To examine in molecular genetic detail how H. pylori infection induces epithelial IL-8 far more efficiently than has been possible by reverse transcription-PCR and enzyme-linked immunosorbent assays (ELISAs) of mRNA and protein levels, respectively, we constructed a derivative of the Kato-3 gastric epithelial cell line containing an added IL-8 promoter sequence joined to a luciferase reporter gene.

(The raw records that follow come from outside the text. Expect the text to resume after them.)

/-- A phaser (R354). -/
structure Phaser where
  gen : Nat
  free : Bool
  ctx : Nat
  counter : BitVec 32
  members : List PhMember
  deriving DecidableEq, Repr

/-- A LAUNCH at its launch unit, before the unit has read the context entry (R61). -/
structure LaunchReq where
  agent : AgentId
  ctx : Nat
  hlo : Word
  hhi : Word
  words : List Word
  deriving DecidableEq, Repr

/-- How far a launch has come (R45, R61-R63). -/
inductive LaunchStage where
  | journaling
  | queued
  /-- a CONSUME launch that waits for the home's confirmation. -/
  | confirming
  /-- released: index of the next activation message. -/
  | generating (next : Nat)
  | retired
  deriving DecidableEq, Repr

/-- A launch and its journal entry (R45, R57). -/
structure Launch where
  die : Nat
  seq : Nat
  agent : AgentId
  ctx : Nat
  words : List Word
  /-- The clause list of R64 with the eligible cores of R65, as they stood at acceptance. -/
  deal : List (Nat × List Nat)
  stage : LaunchStage
  /-- The two HBM stacks of different compute dies that hold its journal entry (R45). -/
  journal : List Nat
  /-- Journal states 1, 2, 3 by activation; 0 not listed (R45). -/
  states : Tab Nat
  /-- The work indices recorded in the fault queue or triggered (R67). -/
  triggered : List Nat
  deriving DecidableEq, Repr

/-- A compute die. -/
structure Die where
  requests : List LaunchReq
  /-- Mirrors of event vectors by context (R55). -/
  mirrors : Tab EvVec
  phasers : Tab Phaser
  deriving DecidableEq, Repr

/-- What a memory request does at its home port. -/
inductive ReqOp where
  | load
  | store
  | atomic (op : AtomOp) (wide : Bool) (b e0 : Word)
  /-- ADCAS: expected values and new values. -/
  | adcas (wide : Bool) (e1 e2 nx ny : Word)
  | amove (wide : Bool) (vacated : Word)
  deriving DecidableEq, Repr

/-- An access in flight to its home port (R148, R150): pieces of (location, size, bytes to store), done pieces' bytes. -/
structure MemReq where
  agent : AgentId
  ctx : Nat
  op : ReqOp
  pieces : List (Nat × Nat × List Byte)
  result : List Byte
  performed : Bool
  /-- A line of it was lost when its port came to it (R50, R51). -/
  lost : Bool
  deriving DecidableEq, Repr

/-- A walk that waits: on M = 1 (R144), or for a free walker (R135). `unit` modulo 16 is 0 for an activation, 8 for its fetches, 1-6 for
the engine units of R138, 7 for a port, 9 for an error record; the quotient tells the jobs of one unit apart. -/
structure Walk where
  agent : AgentId
  unit : Nat
  va : Nat
  entryPa : Nat
  start : Nat
  /-- 0 waiting, 1 read M = 0, 2 timed out, 3 waiting for a free walker. -/
  st : Nat
  /-- Whose walker: a clause, 1,024 + a port, or 2,048 for application cores. -/
  pool : Nat
  deriving DecidableEq, Repr

/-- What an access of an agent to another module's memory or another core's scratchpad, or an access before a fault, has come to
(R129, R138, R225): a read's bytes, none while its answer is awaited; a store's are empty. -/
structure Memo where
  core : Nat
  ctx : Nat
  unit : Nat
  write : Bool
  /-- the virtual address and size. -/
  va : Nat
  size : Nat
  tag : Nat
  bytes : Option (List Byte)
  /-- the address is not backed there. -/
  bad : Bool
  deriving DecidableEq, Repr

/-- A location that a two-address atomic of another module, or of this one with its other location elsewhere, keeps locked (R165). -/
structure Lock where
  loc : Nat
  size : Nat
  agent : AgentId
  deriving DecidableEq, Repr

/-- An invalidation in progress (R141). -/
structure Inval where
  agent : AgentId
  scope : Scope
  asid : Nat
  /-- none: every address. -/
  va : Option Nat
  complete : Bool
  /-- Accesses numbered below it may have used an entry that the invalidation has removed. -/
  since : Nat
  deriving DecidableEq, Repr

/-- The activation parked in a fibre record: its number as an agent, and its launch, if it belongs to one (R116, R147, R349).
DEDUCED, log 6: safe. -/
structure FibreWork where
  ctx : Nat
  record : Word
  work : Option LaunchRef
  triggered : Bool
  serial : Nat
  deriving DecidableEq, Repr

/-- Undefined bytes [lo, hi) of the byte store, filled by the free value of one epoch (R100). DESIGN CHOICE, log 8: safe. -/
structure Undef where
  lo : Nat
  hi : Nat
  epoch : Nat
  deriving DecidableEq, Repr

/-- A completion a port returns to a card (R139). -/
structure PortDone where
  port : Nat
  requester : Nat
  /-- 0 success, 1 Unsupported Request, 2 Completer Abort. -/
  status : Nat
  bytes : List Byte
  deriving DecidableEq, Repr

/-- A card's request that waits at a port for a page that migrates or for an answer (R139, R144). -/
structure PortHeld where
  id : Nat
  req : PortReq
  deriving DecidableEq, Repr

/-- Which agent moves next. DESIGN CHOICE, log 4: unsafe. -/
inductive Agenda where
  /-- the activation in a core's active slot issues. -/
  | core (id : Nat)
  /-- a migrated activation of a home core issues. -/
  | away (home ctx : Nat)
  /-- an event happens. -/
  | event (i : Instr)
  /-- cycles pass. -/
  | pass (cycles : Nat)
  /-- the kernel loads the links to a destination module (R27, R28). -/
  | loadLinks (m : Nat) (links : List Nat)
  /-- the kernel names the application core of an MSI-X vector of a port (R31). -/
  | loadMsix (port vector core : Nat)
  /-- a flit of a packet in flight takes an uncorrectable error (R17). -/
  | damage (n : Nat)
  deriving DecidableEq, Repr

/-- The activation an instruction runs on: the active slot of a core, or a migrated activation of it. -/
structure Cur where
  core : Nat
  away : Option Nat
  deriving DecidableEq, Repr

/-- Registers and status of the module (R35-R38, R145, R32, R13). -/
structure Module where
  /-- 0 standby; n: stage n is complete (R32). -/
  stage : Nat
  /-- Power is on and start-up runs. -/
  powered : Bool
  halt : Bool
  facc0 : Option Word
  facc1 : Option Word
  /-- Contexts created before both FACC registers were written, which run with every feature (R38). -/
  early : List Nat
  modnum : Option Nat
  ctxtab : Word
  pftab : Word
  noticeh : Word
  fenced : List Part
  degraded : Bool
  replace : Bool
  /-- Matrix passes are withheld from issue (R13). -/
  withheld : Bool
  flash : List Byte
  flashEntry : Word
  flashSumOk : Bool
  /-- Words 1-5 of notices not yet delivered, and how many were discarded (R44). -/
  notices : List (List Word)
  noticesLost : Nat
  /-- Link sets by destination module (R27). -/
  linkTable : Tab (List Nat)
  /-- Parts that a ring or link fault names as its sender, not yet judged by the management controller (R17, R51). -/
  suspects : List Part
  /-- The application core of each MSI-X vector, by port · 65,536 + vector (R31). -/
  msix : Tab Nat
  /-- Translation buffers of the ports (R134). -/
  portTlb : Tab (List TlbEntry)
  /-- Port function entries in force, by index: words 0 and 1 (R146). -/
  portFns : Tab (Word × Word)
  portHeld : List PortHeld
  portDone : List PortDone
  deriving DecidableEq, Repr

/-- The state of one module. -/
structure State where
  /-- Bytes that differ from 0, by location (Ops.lean): physical memory, core pools, B-stores (R148). -/
  mem : List Host.Cell
  undef : List Undef
  /-- Owner tags that differ from 0, by line (R49), and poisoned lines (R50). -/
  owners : Tab Nat
  poison : List Nat
  cores : Tab Core
  clauses : Tab Clause
  dies : Tab Die
  module : Module
  evec : Tab EvVec
  evHome : Tab Nat
  /-- Mirror updates on their way: context, die, value (R55). -/
  mirrorQ : List (Nat × Nat × EvVec)
  launches : List Launch
  net : Tab Packet
  reqs : Tab MemReq
  walks : Tab Walk
  memos : List Memo
  locks : List Lock
  /-- Locations of the mailbox words that engine jobs have written (R154). -/
  mailboxes : List Nat
  /-- The last header grant of each ring stop, plane and direction: its cycle, and whether the injection input won (R21). -/
  grants : Tab (Nat × Bool)
  invals : Tab Inval
  fibres : List FibreWork
  /-- Error records written so far, by context, and records whose page is migrating (R48). -/
  faultCount : Tab Nat
  faultPending : List (Nat × Nat × List Word)
  /-- Ids given so far to packets, requests, walkers, messages and invalidations. -/
  ids : Nat
  launchSeq : Nat
  cyc : Nat
  freeCtr : Nat
  heldPorts : Bool
  agenda : List Agenda
  cur : Cur
  deriving DecidableEq, Repr

/-! ### Values at reset -/

/-- Activation control registers at reset (R123). -/
def ActCR.zero : ActCR := ⟨0, 0, 0, 0, 0, 0, 0, 0, 0, 0, 0, 0⟩

/-- An activation with every register at its reset value: 0 where the manual gives none.
DESIGN CHOICE, log 1: unsafe. -/
def Act.zero : Act where
  s := Vector.replicate 32 0
  v := Vector.replicate 32 (Vector.replicate 16 0)
  p := Vector.replicate 8 0
  e := Vector.replicate 8 0
  pc := 0
  qin := []
  qout := []
  priv := false
  upcall := false
  cr := ActCR.zero
  wait := none
  work := none
  triggered := false
  rlb := []
  fetch := []
  msg5 := []
  runsOn := none
  startPrio := 0
  serial := 0

/-- Per-context-per-core registers at reset (R102, R123, R220, R238): PART has sunits 8 and qunits 1. -/
def CtxRegs.init : CtxRegs where
  part := 0x80001#64
  upcall := 0
  fibre := 0
  freel := 0
  wscale := 0
  wef := 0
  x128l := 0
  mswz := 7#64
  lxstop := 0
  lxesc := 0
  lxkmax := 1#64
  lxfmt := 0
  lxmissh := 0
  cpsrc := 0
  cpdst := 0
  cplen := 0
  cpstr := 0
  cpflags := 0
  cphnd := 0
  cpswz := 0
  trace := 0
  traceptr := 0

/-- Context-entry values before an entry is loaded. DESIGN CHOICE, log 2: unsafe. -/
def CtxEntry.zero : CtxEntry where
  ctxgen := 0
  asid := 0
  ptroot := 0
  pmask := 0
  cmapb := 0
  cmapn := 0
  hlo := 0
  hhi := 0
  evtmo := 0
  donate := 0
  lease := 1#64
  migok := 0
  prio := 0
  regions := Vector.replicate 16 0

/-- A context that has not yet run on a core. -/
def CtxCore.init : CtxCore where
  regs := CtxRegs.init
  entry := CtxEntry.zero
  q3 := []
  binds := []
  arrivals := []
  heldFlags := []
  parkMap := []
  descs := []
  drops := []
  dropsAt := none
  watchLost := false
  residue := none

/-- A core right after reset: every table empty (R79, R145). -/
def Core.init : Core where
  active := none
  shadow := none
  streaming := none
  switching := false
  streamIn := none
  streamOut := false
  goal := none
  refused := []
  away := []
  migrating := []
  waiting := []
  recency := []
  ctxs := []
  watch := []
  sendTab := []
  tlb := []
  saveb := 0
  tvec := 0
  quiesced := false
  successor := none
  phrase := none
  fuse := none
  donation := none
  unacked := []
  lastSeq := []
  hostq := []
  msgIrq := false
  rotation := []

/-- A clause right after reset. -/
def Clause.init : Clause where
  leases := []
  leaseReqs := []
  current := none
  tiles := []
  moves := 0
  copies := []
  copySeq := 0
  copyDone := []
  cancelled := []
  colls := []
  sigSlots := []
  sigLeases := []
  sigReqs := []
  sigCurrent := none
  lexicon := []
  lexTags := []
  glosses := []
  missQueue := []
  tlb := []

/-- A die right after reset. -/
def Die.init : Die where
  requests := []
  mirrors := []
  phasers := []

/-- The module at standby (R32, R35-R38); the boot flash holds an empty image that matches its checksum, and the
link table and the MSI-X names are empty.
DESIGN CHOICE, log 3: unsafe. DESIGN CHOICE, log 66: unsafe. -/
def Module.init : Module where
  stage := 0
  powered := false
  halt := false
  facc0 := none
  facc1 := none
  early := []
  modnum := none
  ctxtab := 0
  pftab := 0
  noticeh := 0
  fenced := []
  degraded := false
  replace := false
  withheld := false
  flash := []
  flashEntry := 0
  flashSumOk := true
  notices := []
  noticesLost := 0
  linkTable := []
  suspects := []
  msix := []
  portTlb := []
  portFns := []
  portHeld := []
  portDone := []

/-- The machine right after reset: standby power, before POWER_ON (R32). -/
def State.reset : State where
  mem := []
  undef := []
  owners := []
  poison := []
  cores := []
  clauses := []
  dies := []
  module := Module.init
  evec := []
  evHome := []
  mirrorQ := []
  launches := []
  net := []
  reqs := []
  walks := []
  memos := []
  locks := []
  mailboxes := []
  grants := []
  invals := []
  fibres := []
  faultCount := []
  faultPending := []
  ids := 0
  launchSeq := 0
  cyc := 0
  freeCtr := 0
  heldPorts := true
  agenda := []
  cur := ⟨Config.computeCores, none⟩

end Sys2Proof.Machine
end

We used the resulting stably transfected cell line, L5F11, (i) to investigate the ability of H. pylori strains with null mutations in previously unstudied genes in the left half of the cag PAI to stimulate IL-8 transcription and (ii) to investigate the effects of tyrosine kinase inhibitors on H. pylori- and cytokine-induced IL-8 transcription and IL-8 secretion.

MATERIALS AND METHODS

Bacteria.

Bacteria were grown on blood agar base no. 2 (Oxoid, Basingstoke, United Kingdom) supplemented with 7% fresh horse blood and incubated under microaerobic conditions at 37°C. Bacteria were harvested on day 3 into antibiotic-free RPMI 1640 medium (Life Technologies, Paisley, United Kingdom) supplemented with 10% heat-inactivated fetal calf serum (FCS) (Sera Lab, Crawley, United Kingdom). The bacterial preparations were adjusted to an optical density at 625 nm (OD625) of 0.35, corresponding to 2.5 × 107 CFU/ml, and used immediately. The strains used included NCTC 11637; the cag+ H. pylori type strain; cag G50, which lacks the entire cag PAI; and 26695, the strain whose genome has been entirely sequenced (49).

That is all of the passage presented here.